Le titre de l’ouvrage
définit une période de 35 ans, de 1980 à 2015. Mais Yves Chemla précise qu’il
ne fait pas référence à une génération basée sur l’âge ni à un schéma basé sur
la date de parution des œuvres. Plutôt, il tente de dresser « le panorama
d’un moment de [la] présence littéraire » des auteurs. En fait, la
majorité d’entre eux sont nés avant 1980 et certains de leurs livres majeurs
datent avant cette année.
Yves Chemla arrange
les auteurs en trois groupes. Le premier groupe : D’Haiti Littéraire aux
années 1980 (Jacques Stephen Alexis, Marie Vieux-Chauvet, Franketienne,
Marie-Thérèse Colimon, Jean-Claude Fignolé, Anthony Phelps, Émile Ollivier, Gérard
Etienne, Georges Anglade, et Roland Paret) ; le deuxième groupe : En
France (Jean Metellus, Jean-Claude Charles, René Depestre, et Kouidor à New
York) ; et le troisième groupe : Un effet de génération (Joël Des
Rosiers, Dany Laferrière, Yanick Lahens, Marie-Célie Agnant, Evelyne Trouillot,
Michel Soukar, Lyonel Trouillot, Garry Victor, Kettly Mars, Margaret Papillon,
Dominique Batraville, Louis-Philippe Dalembert, Rodney Saint-Eloi, Jean-Euphèle
Milcé, Émmelie Prophète, Guy Régis Jr, James Noël, Marvin Victor, et Makenzy
Orcel).
Par le biais de cet
ouvrage Yves Chemla invite ses lecteurs à lire, avec perspicacité, afin de
déceler le tréfonds des œuvres. Malgré le titre, « [l]’objet de ce livre
n’est pas une histoire de la littérature. » En outre, l’auteur ne porte
pas un jugement de valeur, mais d’appréciation et de découverte. « La
posture choisie est d’être au plus près de la pédagogie et de l’approche
didactique. » Il insiste sur la compréhension et l’interprétation des
textes. « Expliquer, c’est déplier, c’est à dire identifier ce qui dans
les textes, dans le vers, la phrase, l’agencement des éléments, participe de la
construction du sens, souvent à l’insu même de l’écrivain. » Surtout quand
ce dernier laisse vibrer son âme au rythme des défis et complaintes du peuple.
Le livre commence
avec Jacques Roumain, René Dépestre, et Jacques Stephen Alexis, sur un ton
politique, «à partir des trois glorieuses et de la chute du gouvernement du
président Lescot... ». Puis il se concentre sur les romans d’Alexis et de
Marie Vieux-Chauvet, ce qui ouvre naturellement le champ sur la dictature de
François Duvalier, dont l’obstination répressive à « paralyser les
langues » va servir de source d’inspiration, dans un esprit de révolte,
aux auteurs inclus dans cet ouvrage, surtout ceux qui ont connu l’exil ou la
mort.
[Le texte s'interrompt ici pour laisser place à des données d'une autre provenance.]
/-- R216, R219, R229, R268: a submission command that the Step Builder applies while the partition holds no locks, with no
failing check and room in the Completion Ring. OPEN makes its stream Idle with its limits, APPEND grows the prompt and
copies its tokens, PAUSE and RESUME hold and release it, REWARD and NOP leave it; each posts its completion.

R216, R219, R220: CANCEL ends its stream with EndReason 4, with its own completion at once; the end entry of the
stream follows at the commit. A submission with a failing check changes no stream and no memory: it is counted, and
its completion gives the lowest status. -/
def Obligations.SubmissionCommands : Prop :=
  (∀ (p : Fin 8) (c : SubCmd) (toks : List (BitVec 32)) (s : State),
   let i := c.stream.toNat
   let y := getStream s i
   let sub := fun op : Nat => subStatus s p false { op := BitVec.ofNat 8 op, cmd := c, tokens := if op = 2 then toks else [] }
   let n := bits c.arg1.toNat 0 17
   (getStm s p).built = none → cqRoom s p 1 → Collected s → ownsStream (getStm s p) i = true →
   (sub 1 = 0 → ∃ s', exec (.openStream p c) s = .next s' ∧ s'.mem = s.mem ∧
     Applied s s' p 1 c 0 { state := 1, endReason := y.endReason, part := p, client := c.client.toNat,
                            maxPos := bits c.arg2.toNat 0 23, maxNew := bits c.arg2.toNat 32 32, kvBase := c.arg0.toNat,
                            prBase := c.arg1.toNat, stopIds := c.arg3.toNat }) ∧
   (sub 2 = 0 → ∃ s', exec (.appendTokens p c toks) s = .next s' ∧
     memRead s'.mem (y.prBase + 4 * y.prompt) (4 * n) =
       (upFrom 0 n).flatMap (fun k => leBytes 4 ((toks[k]?).getD 0).toNat) ∧
     MemoryBut s s' (y.prBase + 4 * y.prompt) (4 * n) ∧
     Applied s s' p 2 c 0 { y with state := if y.state = 1 then 2 else y.state, prompt := y.prompt + n,
                                   admitSeq := if y.prompt = 0 then (getStm s p).admits else y.admitSeq }) ∧
   (sub 3 = 0 → ∃ s', exec (.pauseStream p c) s = .next s' ∧ s'.mem = s.mem ∧ Applied s s' p 3 c 0 { y with state := 4 }) ∧
   (sub 4 = 0 → ∃ s', exec (.resumeStream p c) s = .next s' ∧ s'.mem = s.mem ∧
     Applied s s' p 4 c 0 { y with state := if y.pos < y.prompt then 2 else if 0 < y.newCount then 3 else 1 }) ∧
   (sub 6 = 0 → ∃ s', exec (.rewardStream p c) s = .next s' ∧ s'.mem = s.mem ∧ Applied s s' p 6 c 0 y ∧
     (tget [] s'.cul.applied p).getLast? =
       some { step := (getStm s p).step, first := bits c.arg1.toNat 0 8, last := bits c.arg1.toNat 8 8,
              value := signed 32 (bits c.arg0.toNat 0 32) }) ∧
   (sub 7 = 0 → ∃ s', exec (.nopCommand p c) s = .next s' ∧ s'.mem = s.mem ∧ Applied s s' p 7 c 0 y)) ∧
  (∀ (p : Fin 8) (c : SubCmd) (s : State),
   let i := c.stream.toNat
   let y := getStream s i
   let x := getStm s p
   cqRoom s p 1 →
   (x.built = none → Collected s → subStatus s p false { op := 5, cmd := c, tokens := [] } = 0 →
     ∃ s', exec (.cancelStream p c) s = .next s' ∧
       s'.mem = s.mem ∧ getStream s' i = { y with state := 0, endReason := 4 } ∧ (∀ k, k ≠ i → getStream s' k = getStream s k) ∧
       memRead s'.hostMem (x.cqBase + 32 * x.cqTail) 32 =
         complBytes p (subCompletion s p 5 c 0 { y with state := 0, endReason := 4 }) x.cqSeq x.cqPhase ∧
       (getStm s' p).ends = x.ends ++ [(i, y.pos, y.replay, y.client)]) ∧
   (∀ b budget pos replay client, x.built = some b → b.rows = [] → x.ends = [(i, pos, replay, client)] →
     let s' := commitStreams p budget s
     memRead s'.hostMem (x.cqBase + 32 * x.cqTail) 32 =
       complBytes p { kind := 3, status := 0, stream := i, step := x.step, pos := pos, replay := replay, value := 4, cookie := 0
                      client := client } x.cqSeq x.cqPhase ∧ (getStm s' p).ends = []) ∧
   (∀ st, x.built = none → Collected s → ownsStream x i = true → st ≠ 0 → subStatus s p false { op := 3, cmd := c, tokens := [] } = st →
     ∃ s', exec (.pauseStream p c) s = .next s' ∧ s'.mem = s.mem ∧ Applied s s' p 3 c st y ∧
       (getStm s' p).sqErr = x.sqErr + 1))

/-- R222, R224, R229: a build with work to do. The due commands are applied; the rows of the step are composed from the
streams then; their streams are locked; and the step record stands in the step-record region.

R12, R17, R221: where one job of a partition can start its step, and starts at no swing, the step starts: Movement
time 0 at the present instant, its tokens live, the partition's view of the ring and its routes renewed; a TP that the
job ran last begins afresh.

R230, R231: a partition reset, by its register or where a lock outlives its lease: the partition's epoch rises by one,
its pending commands and the unread entries of its ring are dropped, and its locks are released, their streams marked
Replay. The step in flight of its serving job is abandoned, on every TP, and the job stays as it is; no step number
changes. -/
def Obligations.StepsAndPartitionResets : Prop :=
  (∀ (p : Fin 8) (s : State) (j : Nat),
   let s1 := applyDue p s
   let budget := (jobMov (getJob s j)).stepBudget
   let rows := composeStep s1 p budget
   let record := stepRecord p (getStm s1 p).step budget s.clk.fleet rows
   builder s p = some j → onSwings s j = false → s.ecc.badTables = [] → rows ≠ [] → s1.clk = s.clk →
   inVat (getStm s1 p).srBase record.length = true →
   ∃ s', exec (.stepBuild p) s = .next s' ∧ memRead s'.mem (getStm s1 p).srBase record.length = record ∧
     (∀ a, a < (getStm s1 p).srBase ∨ (getStm s1 p).srBase + record.length ≤ a → memGet s'.mem a = memGet s1.mem a) ∧
     (∃ b, (getStm s' p).built = some b ∧ b.rows = rows ∧ b.stepNo = (getStm s1 p).step ∧ b.lockNs = s.clk.fleet) ∧
     (∀ r ∈ rows, r.stream ∈ s1.streams.map (·.1) → (getStream s' r.stream).locked = true) ∧ s'.jobs = s1.jobs ∧ s'.tps = s1.tps) ∧
  (∀ (p : Fin 8) (s : State) (j : Nat),
   let x := getJob s j
   starters s p = [j] → onSwings s j = false →
   ∃ s', exec (.stepStart p) s = .next s' ∧ s'.mem = s.mem ∧ s'.clk = s.clk ∧
     (getJob s' j).run.active = true ∧ (getJob s' j).run.startNs = s.clk.fleet ∧ (getJob s' j).run.cycle = 0 ∧
     (getJob s' j).run.slip = 0 ∧ (getJob s' j).run.stopIx = 0 ∧ (getJob s' j).run.cursor = [] ∧
     (getJob s' j).run.live = (if jobServing x then (builtRows s p).length else (jobMov x).stepBudget) ∧
     (∀ k, k ≠ j → getJob s' k = getJob s k) ∧
     (getPart s' p).view = [cfgVal s 0x0601, cfgVal s 0x0602, cfgVal s 0x0603, cfgVal s 0x0604] ∧ (getPart s' p).routes = s.routes ∧
     (∀ t, (getTp s t).lastJob = some j → (getTp s t).tile = none → (getTp s' t).next = 0 ∧ (getTp s' t).ready = []) ∧
     (∀ t, (getTp s t).lastJob ≠ some j → getTp s' t = getTp s t)) ∧
  (∀ (p : Fin 8) (s : State),
   let x := getStm s p
   (∃ s', exec (.partitionReset p) s = .next s' ∧
     (servingJob s p = none → s'.mem = s.mem ∧ s'.tps = s.tps ∧ s'.jobs = s.jobs) ∧
     (∀ j, servingJob s p = some j → (getJob s' j).run = {} ∧ (getJob s' j).state = (getJob s j).state ∧
       (getJob s' j).stepNo = (getJob s j).stepNo ∧ ∀ u, tpRuns j (getTp s' u) = false) ∧ (getStm s' p).step = x.step ∧
     (getStm s' p).pepoch = (x.pepoch + 1) % 65536 ∧ (getStm s' p).pend = [] ∧ (getStm s' p).ends = [] ∧ (getStm s' p).sqHead = x.sqTail ∧
     (getStm s' p).built = none ∧ (∀ q, q ≠ p.val → getStm s' q = getStm s q) ∧
     (∀ b, x.built = some b → ∀ r ∈ b.rows, r.stream ∈ s.streams.map (·.1) →
       (getStream s' r.stream).locked = false ∧ (getStream s' r.stream).replay = true)) ∧
   (∀ (i : BitVec 12) b, x.built = some b → (getStream s i.toNat).locked = true → (getStream s i.toNat).part = p.val →
     ∃ s', exec (.lockLeaseExpiry p i) s = .next s' ∧ (servingJob s p = none → s'.mem = s.mem) ∧
       b.lockNs + 1000000 * cfgVal s 0x0803 ≤ s'.clk.fleet ∧ (getStm s' p).pepoch = (x.pepoch + 1) % 65536 ∧
       (getStm s' p).pend = [] ∧ (getStm s' p).built = none))

/-! ### Jobs and switches (R232 to R254) -/

/-- R234 to R236, R239: INSTALL of an Empty slot whose checks all pass admits the Movement that the slot names: the job is
Installed, its counts and step number 0, its registers as written. REMOVE of an Installed or Faulted job empties its
slot again. A command with a failing check changes nothing but its Status. No other job changes, and no memory.

R235, R241, R247, R249, R252: START makes an Installed job Ready, or, for a ring job, waits for its StartSwing;
PREEMPT takes a Ready job back to Installed, its wait counted, and marks a Running one, or one whose restore runs;
RESTART makes a Faulted job Ready again, its step run anew; where the partition runs another job, none of them begins
at once. -/
def Obligations.JobCommands : Prop :=
  (∀ (slot : Fin 64) (s : State),
   let x := getJob s slot
   let others := fun s' : State =>
     (∀ k, k ≠ slot.val → getJob s' k = getJob s k) ∧ s'.mem = s.mem ∧ (x.run.active = false → s'.parts = s.parts)
   let regs : Job := { ctl := x.ctl, mov := x.mov, save := x.save, arg := x.arg, thr := x.thr, ranges := x.ranges }
   s.pwr.state ≠ .holding →
   (installStatus slot s = 0 → ∃ s', exec (.install slot) s = .next s' ∧ others s' ∧
     getJob s' slot = { regs with state := 1, movement := some (movementOf (readImg s.mem x.mov)) }) ∧
   (installStatus slot s ≠ 0 → ∃ s', exec (.install slot) s = .next s' ∧ others s' ∧
     getJob s' slot = { x with status := installStatus slot s }) ∧
   (x.state = 1 ∨ x.state = 4 → ∃ s', exec (.remove slot) s = .next s' ∧ others s' ∧ getJob s' slot = regs ∧
     ∀ a q, (a, q) ∈ s'.cul.prog → q.slot ≠ slot.val) ∧
   (x.state ≠ 1 → x.state ≠ 4 → ∃ s', exec (.remove slot) s = .next s' ∧ others s' ∧ getJob s' slot = { x with status := 1 })) ∧
  (∀ (slot : Fin 64) (s : State),
   let x := getJob s slot
   let p := jobPart x
   s.pwr.state ≠ .holding → partitioned s = true → (getPart s p).running.isSome = true →
   (x.state = 1 → jobRing x = false → ∃ s', exec (.start slot) s = .next s' ∧ s'.mem = s.mem ∧
     (getJob s' slot).state = 2 ∧ (getJob s' slot).status = 0 ∧ x.vt ≤ (getJob s' slot).vt ∧
     (getJob s' slot).readyAt = s.clk.fleet ∧ s'.parts = s.parts ∧ ∀ k, k ≠ slot.val → getJob s' k = getJob s k) ∧
   (x.state = 1 → jobRing x = true → x.arg % 16000 = 0 → s.clk.fleet + 32000 ≤ x.arg →
     ∃ s', exec (.start slot) s = .next s' ∧ getJob s' slot = { x with status := 0, startSw := some x.arg } ∧
       ∀ k, k ≠ slot.val → getJob s' k = getJob s k) ∧
   (x.state = 2 → restoring s slot = false → preemptStatus slot s = 0 → ∃ s', exec (.preempt slot) s = .next s' ∧ s'.parts = s.parts ∧
     getJob s' slot = { x with state := 1, status := 0, asking := false, granted := false, startSw := none
                               waitNs := x.waitNs + (s.clk.fleet - x.readyAt) }) ∧
   (x.state = 3 ∨ (x.state = 2 ∧ restoring s slot = true) → jobRing x = false → ∃ s', exec (.preempt slot) s = .next s' ∧ s'.parts = s.parts ∧
     getJob s' slot = { x with status := 0, preempt := true, preStep := none }) ∧
   (x.state = 4 → jobRing x = false → jobServing x = false → ∃ s', exec (.restart slot) s = .next s' ∧ s'.mem = s.mem ∧
     (getJob s' slot).state = 2 ∧ (getJob s' slot).status = 0 ∧ (getJob s' slot).run = {} ∧ (getJob s' slot).vt = x.vt ∧
     (getJob s' slot).stepNo = x.stepNo ∧ ∀ k, k ≠ slot.val → getJob s' k = getJob s k))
Plus tard, un autre évènement majeur va inspirer artistes et écrivains
haïtiens: le séisme du 12 janvier 2010, suscitant un prodigieux élan de civisme
et de patriotisme.
Que ce soit les
affres de l’esclavage, la lutte des classes, l’obscurantisme de la dictature,
ou l’effet dévastateur du séisme, les thèmes chevauchant l’imaginaire haïtien
partagent un socle : l’amour pour la patrie. Que les auteurs résident en
Haïti ou qu’ils vivent en exil ou à l’étranger, le pays est toujours présent
dans leurs œuvres, dans toutes ses facettes et à travers toutes ses périodes fondatrices
et formatrices. D’autres thèmes plus universels sont aussi abordés, surtout
après la démise de la dictature : la place du sacré, la signification de
l’individu dans le monde, la notion de l’errance, etc.
Le point fort de cet
ouvrage est l’acuité des analyses de l’auteur, surtout son insistance à se fier
au texte même, à la structure des phrases ou des vers. Aussi parvient-il à en donner
des impressions fraiches et originales. Cependant, l’auteur s’attend à des
reproches « pour ses manques, comme pour ses partis pris » ou pour l’absence
de certains auteurs «dignes et importants ». Parlant de partis pris, les
livres ou les auteurs peu connus en France ou au Canada semblent avoir moins de
chance d’être inclus dans son ouvrage. Quant à l’absence de certains auteurs,
il faut quand même signaler, entre autres, celle de Christophe Philippe
Charles, le poète haïtien le plus prolifique des quarante dernières années.